DATA TO EXAMINE -

/-- A command of a kind from the current registers. `keep` holds for GREST, which leaves the status area as it is. A SCATA of
floating-point addition is one taint event, at its issue (log entry 135). -/
def State.gatherCmd (s : State) (kind : GatherKind) (keep : Bool) (d a b : GIdx) : Res State := do
  let shape := s.e 1
  let count := (s.e 0).toNat
  let sz := (shape.extractLsb' 0 3).toNat
  let iw := (shape.extractLsb' 6 2).toNat
  let op := (shape.extractLsb' 8 2).toNat
  let scope := shape.extractLsb' 3 3
  if count == 0 || decide (65536 < count) || shape.extractLsb' 10 22 != 0 || decide (1 < iw) || scope == 7 || decide (4 < sz) ||
      (if kind = .scata then decide (sz ≠ addSize op) else op != 0) then s.illegal
  let size := 2 ^ sz
  let scat := kind == .scat || kind == .scata || kind == .scato
  let inOrder := if scat then s.cap a else s.cap d
  let indexed := if scat then s.cap d else s.cap a
  s.copySide (s.cap b) { r := true } ((s.cap b).addr.toNat, count * 4 * (iw + 1))
  s.copySide inOrder (if scat then { r := true } else { w := true }) (inOrder.addr.toNat, count * size)
  if kind = .scato then s.copySide indexed { r := true, w := true } (indexed.addr.toNat, 64)
  let (status, s1) ← s.statusAt count
  let area := match s1.readVirt s1.ctx status (16 + ceilDiv count 8) with
    | .ok (bs, _, _) => bs
    | .error _ => []
  let bit (i : Nat) : Bool := keep && natBit ((area.drop (16 + i / 8)).headD 0).toNat (i % 8)
  let todo := (List.range count).filter (fun i => !bit i)
  let word := ofBytes (area.take 16)
  let s2 := if kind = .scata then s1.taintEvent else s1
  s2.pushGather {
    owner := s.me?
    ctx := s.ctx
    src := s.strandSrc s.cur
    kind := kind
    count := count
    sz := sz
    iw := iw
    op := op
    scope := scope
    inOrder := inOrder
    indexed := indexed
    index := s.cap b
    status := status
    fresh := !keep
    todo := todo
    done := count - todo.length
    failed := []
    cause := if keep then BitVec.ofNat 8 (natBits word 119 112) else 0
    faddr := if keep then BitVec.ofNat 64 (natBits word 111 64) else 0
    reads := []
    wrote := []
    seq := s.me.scato
    merges := []
    order := 0 }

def execGath (d a b : GIdx) (s : State) : Out := fallThrough 4 s (s.gatherCmd .gath false d a b)
def execGaths (d a b : GIdx) (s : State) : Out := fallThrough 4 s (s.gatherCmd .gaths false d a b)
def execScat (d a b : GIdx) (s : State) : Out := fallThrough 4 s (s.gatherCmd .scat false d a b)
def execScata (d a b : GIdx) (s : State) : Out := fallThrough 4 s (s.gatherCmd .scata false d a b)
def execScato (d a b : GIdx) (s : State) : Out := fallThrough 4 s (s.gatherCmd .scato false d a b)

/-- GREST: the command that the status area's KIND names, for the elements its bitmap shows unfinished. -/
def execGrest (d a b : GIdx) (s : State) : Out :=
  fallThrough 4 s (do
    let (status, s1) ← s.statusAt 1
    let (bs, _, s2) ← s1.readVirt s1.ctx status 16
    match natBits (ofBytes bs) 127 120 with
    | 0 => s2.gatherCmd .gath true d a b
    | 1 => s2.gatherCmd .gaths true d a b
    | 2 => s2.gatherCmd .scat true d a b
    | 3 => s2.gatherCmd .scata true d a b
    | 4 => s2.gatherCmd .scato true d a b
    | _ => s.illegal)

def execLogm (a : GIdx) (s : State) : Out :=
  fallThrough 4 s (do
    let v := s.e 1
    let scope := v.extractLsb' 3 3
    if v &&& ~~~(0x38#32) != 0 || scope == 7 then s.illegal
    let c := s.cap a
    s.copySide c { r := true, w := true } (c.addr.toNat, 64)
    s.pushGather ⟨s.me?, s.ctx, s.strandSrc s.cur, .logm, 0, 0, 0, 0, scope, c, c, c, c.addr, true, [], 0, [], 0, 0, [], [], 0, [], 0⟩)

/-! ## The status area (R248) -/

/-- The status area's first 16 bytes. -/
def Gather.statusBits (g : Gather) : Qword :=
  let first := g.failed.foldl min 0xFFFFFFFF
  BitVec.ofNat 8 g.kind.code ++ g.cause ++ g.faddr.extractLsb' 0 48 ++ BitVec.ofNat 32 first ++ BitVec.ofNat 32 g.done

/-- Writes the status area's fields; a write that faults there is lost. -/
def State.writeStatus (s : State) (g : Gather) : State :=
  match s.writeVirt g.ctx g.status (toBytes 16 g.statusBits.toNat) false with
  | .ok s1 => s1
  | .error _ => s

EXERCISE DESCRIPTION -
The response should consist of every record, written out exactly as given.

YOUR RESPONSE -
/-- A command of a kind from the current registers. `keep` holds for GREST, which leaves the status area as it is. A SCATA of
floating-point addition is one taint event, at its issue (log entry 135). -/
def State.gatherCmd (s : State) (kind : GatherKind) (keep : Bool) (d a b : GIdx) : Res State := do
  let shape := s.e 1
  let count := (s.e 0).toNat
  let sz := (shape.extractLsb' 0 3).toNat
  let iw := (shape.extractLsb' 6 2).toNat
  let op := (shape.extractLsb' 8 2).toNat
  let scope := shape.extractLsb' 3 3
  if count == 0 || decide (65536 < count) || shape.extractLsb' 10 22 != 0 || decide (1 < iw) || scope == 7 || decide (4 < sz) ||
      (if kind = .scata then decide (sz ≠ addSize op) else op != 0) then s.illegal
  let size := 2 ^ sz
  let scat := kind == .scat || kind == .scata || kind == .scato
  let inOrder := if scat then s.cap a else s.cap d
  let indexed := if scat then s.cap d else s.cap a
  s.copySide (s.cap b) { r := true } ((s.cap b).addr.toNat, count * 4 * (iw + 1))
  s.copySide inOrder (if scat then { r := true } else { w := true }) (inOrder.addr.toNat, count * size)
  if kind = .scato then s.copySide indexed { r := true, w := true } (indexed.addr.toNat, 64)
  let (status, s1) ← s.statusAt count
  let area := match s1.readVirt s1.ctx status (16 + ceilDiv count 8) with
    | .ok (bs, _, _) => bs
    | .error _ => []
  let bit (i : Nat) : Bool := keep && natBit ((area.drop (16 + i / 8)).headD 0).toNat (i % 8)
  let todo := (List.range count).filter (fun i => !bit i)
  let word := ofBytes (area.take 16)
  let s2 := if kind = .scata then s1.taintEvent else s1
  s2.pushGather {
    owner := s.me?
    ctx := s.ctx
    src := s.strandSrc s.cur
    kind := kind
    count := count
    sz := sz
    iw := iw
    op := op
    scope := scope
    inOrder := inOrder
    indexed := indexed
    index := s.cap b
    status := status
    fresh := !keep
    todo := todo
    done := count - todo.length
    failed := []
    cause := if keep then BitVec.ofNat 8 (natBits word 119 112) else 0
    faddr := if keep then BitVec.ofNat 64 (natBits word 111 64) else 0
    reads := []
    wrote := []
    seq := s.me.scato
    merges := []
    order := 0 }

def execGath (d a b : GIdx) (s : State) : Out := fallThrough 4 s (s.gatherCmd .gath false d a b)
def execGaths (d a b : GIdx) (s : State) : Out := fallThrough 4 s (s.gatherCmd .gaths false d a b)
def execScat (d a b : GIdx) (s : State) : Out := fallThrough 4 s (s.gatherCmd .scat false d a b)
def execScata (d a b : GIdx) (s : State) : Out := fallThrough 4 s (s.gatherCmd .scata false d a b)
def execScato (d a b : GIdx) (s : State) : Out := fallThrough 4 s (s.gatherCmd .scato false d a b)

/-- GREST: the command that the status area's KIND names, for the elements its bitmap shows unfinished. -/
def execGrest (d a b : GIdx) (s : State) : Out :=
  fallThrough 4 s (do
    let (status, s1) ← s.statusAt 1
    let (bs, _, s2) ← s1.readVirt s1.ctx status 16
    match natBits (ofBytes bs) 127 120 with
    | 0 => s2.gatherCmd .gath true d a b
    | 1 => s2.gatherCmd .gaths true d a b
    | 2 => s2.gatherCmd .scat true d a b
    | 3 => s2.gatherCmd .scata true d a b
    | 4 => s2.gatherCmd .scato true d a b
    | _ => s.illegal)

def execLogm (a : GIdx) (s : State) : Out :=
  fallThrough 4 s (do
    let v := s.e 1
    let scope := v.extractLsb' 3 3
    if v &&& ~~~(0x38#32) != 0 || scope == 7 then s.illegal
    let c := s.cap a
    s.copySide c { r := true, w := true } (c.addr.toNat, 64)
    s.pushGather ⟨s.me?, s.ctx, s.strandSrc s.cur, .logm, 0, 0, 0, 0, scope, c, c, c, c.addr, true, [], 0, [], 0, 0, [], [], 0, [], 0⟩)

/-! ## The status area (R248) -/

/-- The status area's first 16 bytes. -/
def Gather.statusBits (g : Gather) : Qword :=
  let first := g.failed.foldl min 0xFFFFFFFF
  BitVec.ofNat 8 g.kind.code ++ g.cause ++ g.faddr.extractLsb' 0 48 ++ BitVec.ofNat 32 first ++ BitVec.ofNat 32 g.done

/-- Writes the status area's fields; a write that faults there is lost. -/
def State.writeStatus (s : State) (g : Gather) : State :=
  match s.writeVirt g.ctx g.status (toBytes 16 g.statusBits.toNat) false with
  | .ok s1 => s1
  | .error _ => s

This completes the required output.